LoadGoogleDrive(googleDriveFolder)

# Load the AppConfig json file
json_file_path = googleDriveFolder + "/MyDrive/Colab Notebooks/HINTS6Finale/AppConfig.json"
config_data = LoadAppConfig(json_file_path)

# Load AppLib
lib_script_path = config_data["project_location"] + config_data["app_lib_path"] + config_data["app_lib_filename"]
print(f"Loading AppLib from: {lib_script_path}")
AppLib_reload_script(lib_script_path)


Mounting Google Drive...
Mounted at /content/drive
AppConfig JSON File Loaded Successfully!
Loading AppLib from: drive/MyDrive/Colab Notebooks/HINTS6Finale/lib/AppLib.py


In [None]:
requirements_path = config_data["project_location"] + config_data["requirements_file_name"]
AppLib.LoadRequirements(requirements_path)

Installing missing packages: ['tf-keras', 'scikit-learn', 'imbalanced-learn', 'xlsxwriter']
Installation completed successfully!
Please restart the runtime for changes to take effect.


**STEP3: Load the original data with filtered columns**

In [None]:
ip_file_path = config_data["project_location"] + config_data["ip_data_dir"] + config_data["ip_file_name"]
ip_sheet_name = config_data["ip_file_sheet_name"]
ip_load_data_cols = config_data["study_cols"]["target_cols"] + config_data["study_cols"]["predictor_cols"] + config_data["study_cols"]["predictor_cols0"]

df_colFiltered = AppLib.load_data(ip_file_path, ip_sheet_name, ip_load_data_cols)


Data Size: 118788, Data Shape: (6252, 19), (Flag: Loaded, original data)


**STEP4: Storing into a excel file**

In [None]:
# Define the output file path
op_file_path = config_data["project_location"] + config_data["op_data_dir"] + config_data["op_file_name"]
op_sheet_name = config_data["op_file_sheet_name"] + "_colFilt"

# Export DataFrame to Excel
df_colFiltered.to_excel(op_file_path, sheet_name=op_sheet_name, index=False)

print(f"DataFrame exported successfully to: {op_file_path}")
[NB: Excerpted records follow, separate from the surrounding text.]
-- ==== Sys2Proof/Laws/Table.lean ====
section
/-! SUPPORT. The laws of a well-formed code table: entries and symbols, codewords as bits, and that no codeword
begins another's (spec/10_state.md R32 to R35, spec/41_huffman_codec.md R140). -/

namespace Sys2Proof.Machine

/-! ### Entries and symbols -/

theorem symbolsRise_cons {s : Byte} {e : CodeEntry} {t : CodeTable} :
    symbolsRise ((s, e) :: t) = true ↔ (∀ x ∈ t, s.toNat < x.1.toNat) ∧ symbolsRise t = true := by
  induction t generalizing s e with
  | nil => simp [symbolsRise]
  | cons c t ih =>
    obtain ⟨s', e'⟩ := c
    simp only [symbolsRise, Bool.and_eq_true, decide_eq_true_eq, List.mem_cons, forall_eq_or_imp]
    constructor
    · rintro ⟨h, ht⟩
      exact ⟨⟨h, fun x hx => Nat.lt_trans h ((ih.mp ht).1 x hx)⟩, ht⟩
    · rintro ⟨⟨h, _⟩, ht⟩
      exact ⟨h, ht⟩

/-- A listed symbol's entry is the one listed (R32). -/
theorem tableEntry_of_mem {t : CodeTable} (h : symbolsRise t = true) {x : Byte × CodeEntry} (hx : x ∈ t) :
    tableEntry t x.1 = x.2 := by
  induction t with
  | nil => cases hx
  | cons c t ih =>
    obtain ⟨s, e⟩ := c
    obtain ⟨hs, ht⟩ := symbolsRise_cons.mp h
    rcases List.mem_cons.mp hx with rfl | hx
    · simp [tableEntry]
    · have hne : x.1 ≠ s := fun e => absurd (hs x hx) (by rw [e]; exact Nat.lt_irrefl _)
      simp only [tableEntry, if_neg hne]
      exact ih ht hx

/-- A symbol not listed is absent (R33). -/
theorem tableEntry_cases (t : CodeTable) (s : Byte) :
    (s, tableEntry t s) ∈ t ∨ tableEntry t s = absentEntry := by
  induction t with
  | nil => exact .inr rfl
  | cons c t ih =>
    obtain ⟨s', e⟩ := c
    by_cases h : s = s'
    · subst h; simp [tableEntry]
    · simp only [tableEntry, if_neg h, List.mem_cons]
      exact ih.imp_left .inr

theorem mem_of_present {t : CodeTable} {s : Byte} (h : isPresent t s = true) : (s, tableEntry t s) ∈ t := by
  rcases tableEntry_cases t s with hm | hm
  · exact hm
  · simp [isPresent, hm, absentEntry] at h

theorem tableWf_iff {t : CodeTable} :
    tableWf t = true ↔ t ≠ [] ∧ symbolsRise t = true ∧
      (∀ x ∈ t, x.2.len.val ≠ 0 ∧ x.2.code.toNat < 2 ^ x.2.len.val) ∧
      (∀ x ∈ t, ∀ y ∈ t, x.1 ≠ y.1 → ¬(x.2.len.val ≤ y.2.len.val ∧
        y.2.code >>> (y.2.len.val - x.2.len.val) = x.2.code)) := by
  unfold tableWf prefixFree
  simp only [Bool.and_eq_true, List.all_eq_true, Bool.or_eq_true, Bool.not_eq_true', List.isEmpty_eq_false_iff,
    entryShapeOk, entryPrefixes, bne_iff_ne, decide_eq_true_eq, Bool.and_eq_false_iff,
    decide_eq_false_iff_not, beq_iff_eq, beq_eq_false_iff_ne, ne_eq, and_assoc]
  refine and_congr_right fun _ => and_congr_right fun _ => and_congr_right fun _ => ?_
  constructor
  · intro h x hx y hy hne hp
    rcases h x hx y hy with h | h | h
    · exact hne h
    · exact h hp.1
    · exact h hp.2
  · intro h x hx y hy
    by_cases hne : x.1 = y.1
    · exact .inl hne
    · by_cases hl : x.2.len.val ≤ y.2.len.val
      · exact .inr (.inr fun e => h x hx y hy hne ⟨hl, e⟩)
      · exact .inr (.inl hl)

theorem len_le (e : CodeEntry) : e.len.val ≤ 32 := Nat.lt_succ_iff.mp e.len.isLt

theorem le_lmax {t : CodeTable} {x : Byte × CodeEntry} (h : x ∈ t) : x.2.len.val ≤ lmax t := by
  induction t with
  | nil => cases h
  | cons c t ih =>
    obtain ⟨s, e⟩ := c
    simp only [lmax]
    rcases List.mem_cons.mp h with rfl | h
    · exact Nat.le_max_left _ _
    · exact Nat.le_trans (ih h) (Nat.le_max_right _ _)

theorem lmax_le (t : CodeTable) : lmax t ≤ 32 := by
  induction t with
  | nil => exact Nat.zero_le _
  | cons c t ih => exact Nat.max_le.mpr ⟨len_le _, ih⟩

/-! ### Codewords as bits -/

@[simp] theorem codeBits_length (e : CodeEntry) : (codeBits e).length = e.len.val := by
  simp [codeBits]

theorem codeBits_getD {e : CodeEntry} {i : Nat} (h : i < e.len.val) :
    (codeBits e).getD i false = e.code.getLsbD (e.len.val - 1 - i) := by
  simp [codeBits, List.getD, h]

@[simp] theorem messageBits_nil (t : CodeTable) : messageBits t [] = [] := rfl

@[simp] theorem messageBits_cons (t : CodeTable) (s : Byte) (m : List Byte) :
    messageBits t (s :: m) = codeBits (tableEntry t s) ++ messageBits t m := rfl

@[simp] theorem bitCount_nil (t : CodeTable) : bitCount t [] = 0 := rfl

@[simp] theorem bitCount_cons (t : CodeTable) (s : Byte) (m : List Byte) :
    bitCount t (s :: m) = (tableEntry t s).len.val + bitCount t m := rfl

/-- The bit string of a message has `B(m)` bits (R132). -/
@[simp] theorem messageBits_length (t : CodeTable) (m : List Byte) :
    (messageBits t m).length = bitCount t m := by
  induction m with
  | nil => rfl
  | cons s m ih => simp [ih]

/-- A stream has two runs of bits one after the other exactly when it has their concatenation. -/
theorem streamHas_append {m : Mem} {base : Word} {start : Nat} {xs ys : List Bool} :
    StreamHas m base start (xs ++ ys) ↔
      StreamHas m base start xs ∧ StreamHas m base (start + xs.length) ys := by
  simp only [StreamHas, List.length_append]
  constructor
  · intro h
    constructor
    · intro i hi
      rw [h i (by omega)]
      simp [List.getD, List.getElem?_append_left hi]
    · intro i hi
      have := h (xs.length + i) (by omega)
      rw [Nat.add_assoc, this]
      simp [List.getD, List.getElem?_append_right (Nat.le_add_right _ _)]
  · rintro ⟨h1, h2⟩ i hi
    by_cases hl : i < xs.length
    · rw [h1 i hl]
      simp [List.getD, List.getElem?_append_left hl]
    · have := h2 (i - xs.length) (by omega)
      rw [show start + i = start + xs.length + (i - xs.length) by omega, this]
      simp [List.getD, List.getElem?_append_right (Nat.le_of_not_lt hl)]

/-- The accumulation `acc` is the `l` bits of the stream from bit `start` on, first bit highest (R136). -/
def AccHolds (m : Mem) (base : Word) (start l : Nat) (acc : Word) : Prop :=
  (∀ j < l, acc.getLsbD (l - 1 - j) = memBit m base (start + j)) ∧ ∀ j, l ≤ j → acc.getLsbD j = false

theorem AccHolds.zero (m : Mem) (base : Word) (start : Nat) : AccHolds m base start 0 0 :=
  ⟨fun j hj => absurd hj (Nat.not_lt_zero j), fun j _ => by simp⟩

/-- One more bit shifted in (R136, R144). -/
theorem AccHolds.step {m : Mem} {base : Word} {start l : Nat} {acc : Word} (h : AccHolds m base start l acc)
    (hl : l < 32) {bit : Bool} (hb : bit = memBit m base (start + l)) :
    AccHolds m base start (l + 1) ((acc <<< 1) ||| (BitVec.ofBool bit).setWidth 32) := by
  have key : ∀ j, ((acc <<< 1) ||| (BitVec.ofBool bit).setWidth 32).getLsbD j =
      if j = 0 then bit else if j < 32 then acc.getLsbD (j - 1) else false := by
    intro j
    rcases j with _ | j
    · cases bit <;> simp
    · cases bit <;> simp [BitVec.getLsbD_or, BitVec.getLsbD_shiftLeft]
  constructor
  · intro j hj
    rw [key]
    by_cases hjl : j = l
    · subst hjl; simp [hb]
    · rw [if_neg (by omega), if_pos (by omega), show l + 1 - 1 - j - 1 = l - 1 - j by omega]
      exact h.1 j (by omega)
  · intro j hj
    rw [key, if_neg (by omega)]
    split
    · exact h.2 _ (by omega)
    · rfl

/-- A code that fits its length has no bit above it (R33). -/
theorem code_high {e : CodeEntry} (h : e.code.toNat < 2 ^ e.len.val) {j : Nat} (hj : e.len.val ≤ j) :
    e.code.getLsbD j = false := by
  rw [← BitVec.testBit_toNat]
  exact Nat.testBit_lt_two_pow (Nat.lt_of_lt_of_le h (Nat.pow_le_pow_right (by decide) hj))

/-- The accumulated bits are an entry's code exactly when the stream has its codeword (R136). -/
theorem AccHolds.code_iff {m : Mem} {base : Word} {start : Nat} {acc : Word} {e : CodeEntry}
    (h : AccHolds m base start e.len.val acc) (he : e.code.toNat < 2 ^ e.len.val) :
    e.code = acc ↔ StreamHas m base start (codeBits e) := by
  simp only [StreamHas, codeBits_length]
  constructor
  · intro hc i hi
    rw [codeBits_getD hi, ← h.1 i hi, hc]
  · intro hs
    refine BitVec.eq_of_getLsbD_eq fun j _ => ?_
    by_cases hj : j < e.len.val
    · have h1 := h.1 (e.len.val - 1 - j) (by omega)
      have h2 := hs (e.len.val - 1 - j) (by omega)
      rw [codeBits_getD (by omega)] at h2
      rw [show e.len.val - 1 - (e.len.val - 1 - j) = j by omega] at h1 h2
      rw [← h2, h1]
    · rw [code_high he (Nat.le_of_not_lt hj), h.2 j (Nat.le_of_not_lt hj)]

/-- At most one codeword begins the stream at a place: this is what prefix-freeness is for (R35, R140). -/
theorem codeword_unique {t : CodeTable} (h : tableWf t = true) {m : Mem} {base : Word} {start : Nat}
    {x y : Byte × CodeEntry} (hx : x ∈ t) (hy : y ∈ t) (sx : StreamHas m base start (codeBits x.2))
    (sy : StreamHas m base start (codeBits y.2)) : x = y := by
  obtain ⟨_, hrise, hshape, hpre⟩ := tableWf_iff.mp h
  have one : ∀ a ∈ t, ∀ b ∈ t, a.2.len.val ≤ b.2.len.val → StreamHas m base start (codeBits a.2) →
      StreamHas m base start (codeBits b.2) → a.1 = b.1 := by
    intro a ha b hb hl sa sb
    by_contra hne
    refine hpre a ha b hb hne ⟨hl, BitVec.eq_of_getLsbD_eq fun j _ => ?_⟩
    rw [BitVec.getLsbD_ushiftRight]
    by_cases hj : j < a.2.len.val
    · have ia := sa (a.2.len.val - 1 - j) (by rw [codeBits_length]; omega)
      have ib := sb (a.2.len.val - 1 - j) (by rw [codeBits_length]; omega)
      rw [codeBits_getD (by omega)] at ia ib
      rw [show a.2.len.val - 1 - (a.2.len.val - 1 - j) = j by omega] at ia
      rw [show b.2.len.val - 1 - (a.2.len.val - 1 - j) = b.2.len.val - a.2.len.val + j by omega] at ib
      rw [← ia, ← ib]
    · rw [code_high (hshape a ha).2 (Nat.le_of_not_lt hj), code_high (hshape b hb).2 (by omega)]
  have hs : x.1 = y.1 := by
    rcases Nat.le_total x.2.len.val y.2.len.val with hl | hl
    · exact one x hx y hy hl sx sy
    · exact (one y hy x hx hl sy sx).symm
  have he : x.2 = y.2 := by rw [← tableEntry_of_mem hrise hx, ← tableEntry_of_mem hrise hy, hs]
  exact Prod.ext hs he

/-! ### The match -/

/-- A match is a listed entry with the accumulated pair (R136). -/
theorem tableMatch_some {t : CodeTable} {acc : Word} {l : Nat} {s : Byte} (h : tableMatch t acc l = some s) :
    ∃ e, (s, e) ∈ t ∧ e.len.val = l ∧ e.code = acc ∧ e.len.val ≠ 0 := by
  induction t with
  | nil => cases h
  | cons c t ih =>
    obtain ⟨s', e⟩ := c
    simp only [tableMatch] at h
    split at h
    · next hc =>
      cases h
      exact ⟨e, List.mem_cons_self .., hc.2.1, hc.2.2, hc.1⟩
    · obtain ⟨e', he', hr⟩ := ih h
      exact ⟨e', List.mem_cons_of_mem _ he', hr⟩

/-- No match means no listed entry has the accumulated pair (R136). -/
theorem tableMatch_none {t : CodeTable} {acc : Word} {l : Nat} (h : tableMatch t acc l = none) :
    ∀ x ∈ t, ¬(x.2.len.val ≠ 0 ∧ x.2.len.val = l ∧ x.2.code = acc) := by
  induction t with
  | nil => intro x hx; cases hx
  | cons c t ih =>
    obtain ⟨s', e⟩ := c
    simp only [tableMatch] at h
    split at h
    · cases h
    · next hc =>
      intro x hx
      rcases List.mem_cons.mp hx with rfl | hx
      · exact hc
      · exact ih h x hx

end Sys2Proof.Machine
end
DataFrame exported successfully to: drive/MyDrive/Colab Notebooks/HINTS6Finale/op_data/op_hints6_public.xlsx


**STEP5: Filtering null and negative rows AND adding a data-sheet**

In [None]:
# !pip install xlsxwriter
df_rowColFiltered = AppLib.row_filter(df_colFiltered, ip_load_data_cols)
op_sheet_name = config_data["op_file_sheet_name"] + "_rowFilt"

# Load existing Excel file and append a new sheet
with pd.ExcelWriter(op_file_path, engine="openpyxl", mode="a", if_sheet_exists="new") as writer:
    df_rowColFiltered.to_excel(writer, sheet_name=op_sheet_name, index=False)
print(f"DataFrame added as a new sheet: {op_sheet_name} in {op_file_path}")

Data Size: 118788, Data Shape: (6252, 19), (Flag: Drop rows having null or blank items)
Data Size: 92625, Data Shape: (4875, 19), (Flag: Drop rows having negative numbers)
DataFrame added as a new sheet: hints6_public_rowFilt in drive/MyDrive/Colab Notebooks/HINTS6Finale/op_data/op_hints6_public.xlsx


**STEP6: Data Correction Applied (Values corrections applied) AND adding a data-sheet**

In [None]:
# STEP3: 'data_correction'
df_rowColFilteredCleaned = AppLib.data_correction(df_rowColFiltered)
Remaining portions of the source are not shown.